### Instructions to follow
Check each line of the material that follows, and copy those holding the string "others".
Material provided section start
-- ==== Sys2Proof/Machine/Security.lean ====
section
/-!
DEFINITION. Security.lean: boot, recovery, scion, SPDM and debug (spec/15 R431 to R439, R451, R453).
-/
namespace Sys2Proof.Machine

/-! ## Images (R431, Table 15.2) -/

/-- An accepted image: its body's digest and the bytes of the bundle behind it. -/
structure Image where
  digest : List Byte
  svn : Nat
  commits : Bool
  body : List Byte
  rest : List Byte
  deriving DecidableEq, Repr

/-- Longest body of each kind. -/
def imageLimit (kind : Nat) : Nat :=
  match kind with
  | 0 => 2 ^ 19
  | 1 => 2 ^ 24
  | _ => 2 ^ 18

/-- Read the image of a kind at the front of `b`, or give the reason for which R431 refuses it: 1 header, 2 key hash,
3 signature, 4 body digest, 5 svn, 6 size or order (Table 15.11). -/
def readImage (s : State) (kind : Nat) (b : List Byte) : Except Nat Image :=
  let h := b.take 8192
  let n := leAt h 12 4
  let zero (o k : Nat) : Bool := (h.drop o).take k = zeros k
  let key := (h.drop 64).take 1952
  let hash := sha3 key
  let body := (b.drop 8192).take n
  let digest := (h.drop 16).take 32
  let known := (List.range 4).any fun i => s.sec.keyHash[i]? = some hash && !s.sec.revoked.elem i
  let others := zero 10 2 && zero 48 16 && zero 2016 32 && zero 5357 2835
  if h.length ≠ 8192 ∨ leAt h 0 4 ≠ 0x5753494D ∨ leAt h 4 2 ≠ 1 ∨ 1 < leAt h 7 1 ∨ !others then .error 1
  else if leAt h 6 1 ≠ kind ∨ n = 0 ∨ n % 4096 ≠ 0 ∨ imageLimit kind < n ∨ body.length ≠ n then .error 6
  else if !known then .error 2
  else if !Config.dsaVerify key (h.take 2048) ((h.drop 2048).take 3309) then .error 3
  else if sha3 body ≠ digest then .error 4
  else if leAt h 8 2 < tabGet dNat s.sec.svn kind then .error 5
  else .ok { digest, svn := leAt h 8 2, commits := bit (leAt h 7 1) 0, body, rest := b.drop (8192 + n) }

/-- An accepted image that carries commit_svn raises the OTP counter of its kind. -/
def commitSvn (kind : Nat) (i : Image) (s : State) : State :=
  if i.commits then { s with sec := { s.sec with svn := tabMod dNat s.sec.svn kind fun v => max v i.svn } } else s

/-- The bundle's images in order from `kind` on: their digests, or the kind and reason refused (R431, R432). -/
def readBundle : (left kind : Nat) → List Byte → State → Except (Nat × Nat) (List (List Byte)) × State
  | 0, _, _, s => (.ok [], s)
  | n + 1, kind, b, s =>
    match readImage s kind b with
    | .error r => (.error (kind, r), s)
    | .ok i =>
      match readBundle n (kind + 1) i.rest (commitSvn kind i s) with
      | (.ok ds, s) => (.ok (i.digest :: ds), s)
      | (.error e, s) => (.error e, s)

/-- An image is refused: event 0x0A01. -/
def imageRefused (kind reason : Nat) (s : State) : State :=
  event 0 0x0A01 [.id1 kind, .code1 reason] (secErr 1 reason s)

/-! ## Boot (R432, R434) -/

/-- M ← SHA3-256(M ‖ v). -/
def extend (i : Nat) (v : List Byte) (s : State) : State :=
  { s with sec := { s.sec with meas := tabSet (fun _ => zeros 32) s.sec.meas i (sha3 (measOf s i ++ v)) } }

/-- The OTP configuration that M0 is extended with. -/
def otpConfig (s : State) : List Byte :=
  Config.otpImage s.sec.keyHash (s.sec.revoked ++ (List.range 4).map (tabGet dNat s.sec.svn) ++
    [b2n s.fuse.portNx4, b2n s.fuse.portSx4, b2n (getIsl s 0).otpSplit, b2n (getIsl s 1).otpSplit, s.sec.debug])

/-- From the rootstock stage on: measurements, keys, the island images and the scion boot stage (R432, R434, R437). -/
def bootOn (digests : List (List Byte)) (recovered : Bool) (s : State) : State :=
  let d (i : Nat) : List Byte := digests.getD i []
  let s := extend 0 (sha3 (otpConfig s)) s
  let s := [0, 1, 2, 3].foldl (fun s i => extend (i + 1) (d i) s) s
  let s := extend 5 [BitVec.ofNat 8 (b2n recovered)] s
  let scion (x : Scion) : Scion := { x with st := 0, started := true, copied := false, beat := s.clk, restarts := [] }
  { s with sec := { s.sec with stage := 2, scionDigest := d 1, recovered, scionN := scion s.sec.scionN, scionS := scion s.sec.scionS } }

def doBootRom (t : Nat) (flash : List Byte) (s : State) : State :=
  let s := advance t s
  if s.sec.stage ≠ 0 then s
  else
    let s := { s with pwr := { s.pwr with hn := s.pwr.hn ||| 33 } }
    match readBundle 4 0 flash s with
    | (.ok ds, s) => bootOn ds false s
    | (.error (k, r), s) => imageRefused k r { s with sec := { s.sec with stage := 3 } }

/-- BOOT_ROM (R431, R432): `flash` is what the boot flash holds. Its four images are verified, measured and started; one
that fails starts recovery. -/
def execBootRom (t : Nat) (flash : List Byte) (s : State) : Host.Outcome State Fault Refusal := .next (doBootRom t flash s)

def doScionCopy (t h : Nat) (body : List Byte) (s : State) : State :=
  let s := advance t s
  let x := getScion s h
  if h < 2 ∧ hubUp s h ∧ x.started ∧ !x.copied ∧ (getDrc s h).st = 2 then
    if sha3 body = s.sec.scionDigest then
      modScion h (fun x => { x with copied := true }) { s with dram := putBytes s.dram (2 ^ 36 * h) (body.take (2 ^ 24)) }
    else imageRefused 1 4 s
  else s

/-- SCION_COPY (R437): the second reading of the scion body goes to the SEC-private granules once the hub's granules are
zeroed; one with another digest is not placed. -/
def execScionCopy (t h : Nat) (body : List Byte) (s : State) : Host.Outcome State Fault Refusal :=
  .next (doScionCopy t h body s)

/-! ## Recovery (R433) -/

/-- A recovery bundle ends refused. -/
def bundleRefused (kind reason : Nat) (s : State) : State :=
  imageRefused kind reason { s with sec := { s.sec with rcvSt := 3, rcvReason := reason, chunks := [] } }

def takeChunk (chunk : Nat) (last commits : Bool) (s : State) : State :=
  let s := if chunk = 0 then { s with sec := { s.sec with chunks := [], rcvSt := 0, rcvReason := 0 } } else s
  if chunk ≠ s.sec.chunks.length then bundleRefused 0 6 s
  else
    let all := s.sec.chunks ++ [getBytes s.sec.window 0 (2 ^ 19)]
    let s := { s with sec := { s.sec with chunks := all } }
    if !last then s
    else
      let bundle := all.flatten
      match readBundle 4 0 bundle s with
      | (.error (k, r), s) => bundleRefused k r s
      | (.ok ds, s) =>
        let s := event 0 0x0A02 [.code1 (b2n commits)] { s with sec := { s.sec with rcvSt := 2, chunks := [] } }
        bootOn ds true (if commits then send (.bundle bundle) s else s)

def doRecoveryChunk (t : Nat) (acc : Agent) (chunk : Nat) (last commits : Bool) (s : State) : State :=
  let s := advance t s
  if s.sec.stage = 3 ∧ writeReaches s acc 0x2500010 then
    let s := regSet 0x2500010 (BitVec.ofNat 32 (chunk % 64 + 64 * b2n last + 128 * b2n commits)) s
    takeChunk (chunk % 64) last commits s
  else s

/-- RECOVERY_CHUNK (R433): a write of SEC_RCV_CTRL with go takes the window as the next chunk; the final one is verified
with the whole bundle. -/
def execRecoveryChunk (t : Nat) (acc : Agent) (chunk : Nat) (last commits : Bool) (s : State) :
    Host.Outcome State Fault Refusal := .next (doRecoveryChunk t acc chunk last commits s)

/-! ## Scion (R438, R439) -/

def doScionHeartbeat (t h : Nat) (s : State) : State :=
  let s := advance t s
  let x := getScion s h
  if h < 2 ∧ hubUp s h ∧ x.started ∧ x.st ≠ 2 ∧ !injActive s 0x0A01 h then
    modScion h (fun x => { x with st := 0, beat := s.clk }) s
  else s

/-- SCION_HEARTBEAT (R438). -/
def execScionHeartbeat (t h : Nat) (s : State) : Host.Outcome State Fault Refusal := .next (doScionHeartbeat t h s)

def doScionWatchdog (t h : Nat) (flash : List Byte) (s : State) : State :=
  let s := advance t s
  let x := getScion s h
  if h < 2 ∧ hubUp s h ∧ x.started ∧ x.st = 0 ∧ x.beat + 15000000 ≤ s.clk then
    let recent := (x.restarts.filter fun r => s.clk < r + 60000000000) ++ [s.clk]
    let s := modScion h (fun x => { x with st := 1, restarts := recent }) { s with sec := { s.sec with restarts := satAdd 8 s.sec.restarts 1 } }
    let s := if x.copied then s
      else match readImage s 1 flash with
        | .ok i => commitSvn 1 i s
        | .error r => imageRefused 1 r (modScion h (fun x => { x with started := false }) s)
    let s := event h 0x0A03 [.id1 h, .val4 recent.length] s
    if 3 ≤ recent.length then
      event h 0x0A04 [.id1 h] (secErr 2 0 (modScion h (fun x => { x with st := 2 }) s))
    else s
  else s

/-- SCION_WATCHDOG (R438, R439): 15 ms without a heartbeat; scion restarts from its copy, or from the scion image of the
flash, and is halted at its third restart within 60 s. -/
def execScionWatchdog (t h : Nat) (flash : List Byte) (s : State) : Host.Outcome State Fault Refusal :=
  .next (doScionWatchdog t h flash s)

/-! ## SPDM and debug (R451, R453) -/

/-- A draw of 32 bytes from the random bit generator. -/
def drawNonce (s : State) : List Byte := fit 32 (Config.random s.sec.draws)

def answerSpdm (req : SpdmReq) (s : State) : State :=
  let n := s.fuse.mpfLink
  let say (code : Nat) (v : List Byte) (s : State) : State := send (.doe n (Config.spdmAnswer code v)) s
  match req with
  | .version => say 1 [] s
  | .capabilities => say 2 [] s
  | .algorithms => say 3 [] s
  | .digests => say 4 (Config.dsaPublic (aliasSeed s)) s
  | .certificate => say 5 (Config.dsaPublic (aliasSeed s)) s
  | .challenge => say 6 (aliasSeed s) s
  | .measurements i => if 1 ≤ i ∧ i ≤ 7 then say 7 (measOf s (i - 1)) s else say 0 [] s
  | .keyExchange => say 8 (aliasSeed s) { s with sec := { s.sec with session := true } }
  | .finish =>
    if s.sec.session then say 9 [] (modPLink n (fun l => { l with ide := true }) { s with sec := { s.sec with session := false } })
    else say 0 [] s
  | .nonce =>
    let v := drawNonce s
    say 10 v { s with sec := { s.sec with draws := s.sec.draws + 1, nonces := s.sec.nonces ++ [(s.clk, v)] } }
  | .other _ => say 0 [] s

def doSpdmRequest (t : Nat) (req : SpdmReq) (s : State) : State :=
  let s := advance t s
  if s.sec.stage = 2 ∧ (getPLink s s.fuse.mpfLink).up then answerSpdm req s else s

/-- SPDM_REQUEST (R451): a request on the management PF's DOE mailbox is answered, or receives ERROR
UnsupportedRequest. -/
def execSpdmRequest (t : Nat) (req : SpdmReq) (s : State) : Host.Outcome State Fault Refusal := .next (doSpdmRequest t req s)

/-- The DevID public key (R435). -/
def devId : List Byte := Config.dsaPublic (Config.kdf Config.deviceSecret (label "WALELO-DEVID") 32)

/-- A token that SEC accepts: it raises the level, names this part and a nonce of the last 60 s, and its signature
verifies under a key of its level (R453, Table 15.9a). -/
def tokenOk (s : State) (level : Nat) (devid nonce key sig : List Byte) : Bool :=
  (level = 1 || level = 2) && s.sec.debug < level && devid = sha3 devId &&
    s.sec.nonces.any (fun n => n.2 = nonce && s.clk ≤ n.1 + 60000000000) &&
    (if level = 1 then s.sec.fieldKeys else s.sec.rmaKeys).elem (sha3 key) &&
    Config.dsaVerify key (Config.tokenBytes level devid nonce) sig

def openDebug (level : Nat) (token : List Byte) (s : State) : State :=
  let dig := sha3 token
  let s := extend 6 dig { s with sec := { s.sec with debug := level } }
  let s := event 0 0x0A06 [.id1 level, .loc8 (leAt dig 0 8)] s
  let s := (created s).foldl (fun s p => destroyPart p s) s
  settle (if level = 2 then { s with sec := { s.sec with udsErased := true } } else s)

def doDebugToken (t level : Nat) (devid nonce key sig : List Byte) (s : State) : State :=
  let s := advance t s
  if s.sec.stage = 2 ∧ tokenOk s level devid nonce key sig then
    openDebug level (Config.tokenBytes level devid nonce ++ sig)
      { s with sec := { s.sec with nonces := s.sec.nonces.filter fun n => n.2 ≠ nonce } }
  else s

/-- DEBUG_TOKEN (R453): an accepted token raises the debug level, extends M6 and destroys every partition; level 2 also
zeroises the UDS. -/
def execDebugToken (t level : Nat) (devid nonce key sig : List Byte) (s : State) : Host.Outcome State Fault Refusal :=
  .next (doDebugToken t level devid nonce key sig s)

def doTapAccess (t : Nat) (op : TapOp) (s : State) : State :=
  let s := advance t s
  let refuse (n : Nat) (s : State) : State := event 0 0x0A07 [.val4 n] (secErr 4 0 s)
  match op with
  | .boundary => s
  | .instrument n => if s.sec.debug = 0 then refuse n s else send (.tap (Config.tapAnswer n)) s
  | .otpSplit n i v =>
    if s.sec.debug = 0 then refuse n s else if i < 2 then modIsl i (fun x => { x with otpSplit := v }) s else s

/-- TAP_ACCESS (R453): beyond boundary scan refused while debug is locked, event 0x0A07. -/
def execTapAccess (t : Nat) (op : TapOp) (s : State) : Host.Outcome State Fault Refusal := .next (doTapAccess t op s)

end Sys2Proof.Machine
end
Material provided section end
### Written response
  let others := zero 10 2 && zero 48 16 && zero 2016 32 && zero 5357 2835
  if h.length ≠ 8192 ∨ leAt h 0 4 ≠ 0x5753494D ∨ leAt h 4 2 ≠ 1 ∨ 1 < leAt h 7 1 ∨ !others then .error 1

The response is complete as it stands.